#### What you should do
The lines from the start of the data through the line with "def execExpertOverrideWrite (a" are to be returned verbatim; all later lines are to be omitted.

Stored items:
/-- INT_FORCE_WRITE (R17, R27, R458). -/
def execIntForceWrite (a w : Word) (s : State) : Out :=
  .next (s.fabric (fun s => s.writeWhere a.toNat w.toNat (fun r => r.slots.any (fun l => l.field.desc.access == .w1s))))

/-- EXPERT_OVERRIDE_WRITE: a write to a register with preset-owned fields (R21). -/
def execExpertOverrideWrite (a w : Word) (s : State) : Out :=
  .next (s.fabric (fun s => s.writeWhere a.toNat w.toNat (fun r => r.slots.any (fun l => (presetOwner l.field).isSome))))

/-- RG_STOPPED_ACCESS: an access to a powered-down island; any other address is no such access (R334). -/
def execRgStoppedAccess (a : Word) (write : Bool) (s : State) : Out :=
  .next (s.fabric (fun s =>
    match regAt a.toNat with
    | some r =>
      if s.powered r.block r.inst then s else if write then s.rgStopped else s.rgStopped.answerWord 0
    | none => s))

end Sys2Proof.Machine
end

#### Result below
/-- INT_FORCE_WRITE (R17, R27, R458). -/
def execIntForceWrite (a w : Word) (s : State) : Out :=
  .next (s.fabric (fun s => s.writeWhere a.toNat w.toNat (fun r => r.slots.any (fun l => l.field.desc.access == .w1s))))

/-- EXPERT_OVERRIDE_WRITE: a write to a register with preset-owned fields (R21). -/
def execExpertOverrideWrite (a w : Word) (s : State) : Out :=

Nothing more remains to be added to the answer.